Dingsdag den {17641218} 18: Decemb: 1764.

S’ voormiddags alle Present, behalven den heer Secunde Pieter van Reede van Oudshoorn.

Dewijl Seedert het onder den 21: Maart 1758: genoomen besluijt, volgens ‘t welke aan de landbouwers is vergund geworden, derselver agterstallige recognitie penn: op hunlieder van d’ E: Comp: verkreegene Leenplaatsen met Beestiaal, te weeten goede vierjarige trekossen te moogen voldoen, de voorsz: agterstallen aan d’ eene zijde wel voor ‘t grootste gedeelte Zijn verevent geraakt, dog daar en teegens aan den anderen kant, ook is ondervonden, dat veele baatsugtige zig niet koomen t’ ontsien, om het vee dat zijl: op geenerleij wijze hebben weeten te temmen, in maniere voorsz: aan d’ E Comp: te leeveren, die daarvan gevolgelijk geen dienst hebbende kunnen trecken, men oversulx nu al eenige reijzen agter een is genoodsaakt geweest, een goede parthij trekossen ten haaren behoeve te laaten inkoopen; heeft men dierhalven tot voorkooming van het nadeel dat d’ E: Comp: door dusdanige Sinistre Practijcquen werd toegebragt, goedgevonden en beslooten, de voorsz: verleende Concessie van den 21: maart 1758 bij deesen weederom in te trecken, en te vernietigen, Sulx de recognitie penn: op de resp: Leenplaatsen, ‘t Zij deselve agterstallig Zijn ofte niet, als bevoorens weederom met Contante penn: Sullen moeten voldaan worden: waarvan bij affixie van billiëtten aan een ijgelijk de vereijschte kennisse Sal werden gegeeven, met bijgevoegde ernstige recommandatie, om de permissie tot het gebruijken van derselver Leen of vee plaatsen, precise naar den inhoude der daarvan verleende ordonn: te doen vernieuwen.

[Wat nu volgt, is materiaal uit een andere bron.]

-- ==== Sys2Proof/Machine/Atom.lean ====
section
/-!
DEFINITION. Atomics (R135 to R137).
-/

namespace Sys2Proof.Machine

/-- The operations of R136, in the order of F[4:0]. -/
inductive AmoOp where
  | add
  | swap
  | cas
  | min
  | max
  | minu
  | maxu
  | and
  | or
  | xor
  deriving DecidableEq, Repr

/-- The new value of a word of w bits; a failed cas keeps the old one (R136). -/
def amoNew {w : Nat} (op : AmoOp) (old o expected : BitVec w) : BitVec w :=
  match op with
  | .add => old + o
  | .swap => o
  | .cas => if old = expected then o else old
  | .min => if old.slt o then old else o
  | .max => if o.slt old then old else o
  | .minu => if old.ult o then old else o
  | .maxu => if o.ult old then old else o
  | .and => old &&& o
  | .or => old ||| o
  | .xor => old ^^^ o

/-- The bytes an atomic leaves for the bytes it found, or none when it writes nothing (R136). -/
def amoBytes (op : AmoOp) (n : Nat) (old : List Byte) (o expected : Word) : Option (List Byte) :=
  let v := amoNew (w := 8 * n) op (BitVec.ofNat _ (leNat old)) (o.setWidth _) (expected.setWidth _)
  if op = .cas && v == BitVec.ofNat (8 * n) (leNat old) then none else some (leBytes n v.toNat)

/-- The register value of an old word: sign-extended (R136). -/
def amoOld (n : Nat) (old : List Byte) : Word := BitVec.ofInt 64 (toInt (8 * n) (leNat old))

/-- An atomic (R136, R137). It is a release, at scope core in G and die in device memory (R247, R254): it waits until the strand's
stores have left the store buffer and its posted remote operations are acknowledged. The station takes a device line exclusively
and performs the atomic as one event (R250); a failed AMOCAS leaves the page's D bit (R136). -/
def amoOp (s : State) (op : AmoOp) (d a b : SReg) (wide : Bool) : Res :=
  onStrand s fun p t =>
    let n := if wide then 8 else 4
    let x := t.s a
    let kind := if op = .cas then 4 else 3
    match s.target p t x n kind with
    | .trap c => s.raise p c x
    | .walk => s.askWalk p x.toNat kind
    | .buffer off => s.release p 1 fun s => s.localAccess p off n fun s =>
      let y := s.core p.core
      if y.localPoisoned off n then s.uncorrected p (BitVec.ofNat 64 off)
      else
        let old := y.readLocal off n
        let z := match amoBytes op n old (t.s b) (t.s d) with
          | none => y
          | some v => y.writeLocal off v
        (s.setCore p.core z).complete p (t.setS d (amoOld n old))
    | .phys pa e => s.release p 3 fun s =>
      match s.lineWait p.core pa with
        | some l => s.stall p l
        | none =>
          if s.physPoisoned pa n then s.uncorrected p (BitVec.ofNat 64 pa)
          else
            let s1 := (s.recallAll (pa / 64)).cacheHostLine (dieOf p.core) pa
            let old := s1.physRead (dieOf p.core) e.key e.gen pa n
            let s2 := match amoBytes op n old (t.s b) (t.s d) with
              | none => s1
              | some v => (if e.dirty then s1 else s1.markDirty p.core x.toNat).physWrite (dieOf p.core) p.core e.key e.gen pa v
            s2.complete p (t.setS d (amoOld n old))

/-- AMOADD (R136). -/
def execAmoadd (d a b : SReg) (wide : Bool) (s : State) : Res := amoOp s .add d a b wide
/-- AMOSWAP (R136). -/
def execAmoswap (d a b : SReg) (wide : Bool) (s : State) : Res := amoOp s .swap d a b wide
/-- AMOCAS (R136). -/
def execAmocas (d a b : SReg) (wide : Bool) (s : State) : Res := amoOp s .cas d a b wide
/-- AMOMIN (R136). -/
def execAmomin (d a b : SReg) (wide : Bool) (s : State) : Res := amoOp s .min d a b wide
/-- AMOMAX (R136). -/
def execAmomax (d a b : SReg) (wide : Bool) (s : State) : Res := amoOp s .max d a b wide
/-- AMOMINU (R136). -/
def execAmominu (d a b : SReg) (wide : Bool) (s : State) : Res := amoOp s .minu d a b wide
/-- AMOMAXU (R136). -/
def execAmomaxu (d a b : SReg) (wide : Bool) (s : State) : Res := amoOp s .maxu d a b wide
/-- AMOAND (R136). -/
def execAmoand (d a b : SReg) (wide : Bool) (s : State) : Res := amoOp s .and d a b wide
/-- AMOOR (R136). -/
def execAmoor (d a b : SReg) (wide : Bool) (s : State) : Res := amoOp s .or d a b wide
/-- AMOXOR (R136). -/
def execAmoxor (d a b : SReg) (wide : Bool) (s : State) : Res := amoOp s .xor d a b wide

end Sys2Proof.Machine
end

Sijnde wijders op heeden volgens Jaarlijx gebruijk weederom gerevideert, de negotie en Zoldij boeken deeses gouvernements van ‘t jongst afgeloopene boekjaar 1763/64:, neevens het rapport door de tot derselver Examinatie gecommitteerd geweest zijnde leeden deeses raads d’ E E: David d’ Aillij en Pieter Hacker verleend, uijt welk een en ander dan is koomen te consteeren, dat in de voorsz: negotie boeken alle posten van ongelden en andere afschrijvingen, met de diesweegens verleende ordonnantiën koomen t’ accordeeren, Sonder dat buijten deselve eenige de minste afschrijvingen Zijn gedaan geworden, gelijk meede dat ten belange der Soldij boeken, deselve ook in de vereijschte forme gehouden Zijnde, d’ afbetaalingen van s’ E: Comp:s Dienaaren naar behooren uijtgereykt, mitsg:s de belastingen daar van, in diervoegen bij de negotie boeken afgeschreeven Zijn, als bij ‘t voorsz: rapport distinct is ter needer gesteld, insgelijx dat door den Curator ad Lites, omtrent het Inventariseeren, verkoopen en inboeken der nalaatenschappen van s’ Comp:s Dienaaren, mitsg:s het in Cassa tellen van dies bedragen ter Somma van Rd:s 2060:18 ofte ƒ4944:18: in alles Conform d’ ordres van Haar wel Edele groot Agtb: de Heeren der Hooge Indiasche Regeering is gehandelt geworden; weshalven beslooten is, dat de meergen:d negotie en Zoldij boeken volgens gebruijk Zoo na ‘t vaderland als Batavia, en het geciteerde rapport aangaande dies Examinatie bovensdien aan welgem: heeren der hooge indiasche regeering Sal werden gesuppediteerd.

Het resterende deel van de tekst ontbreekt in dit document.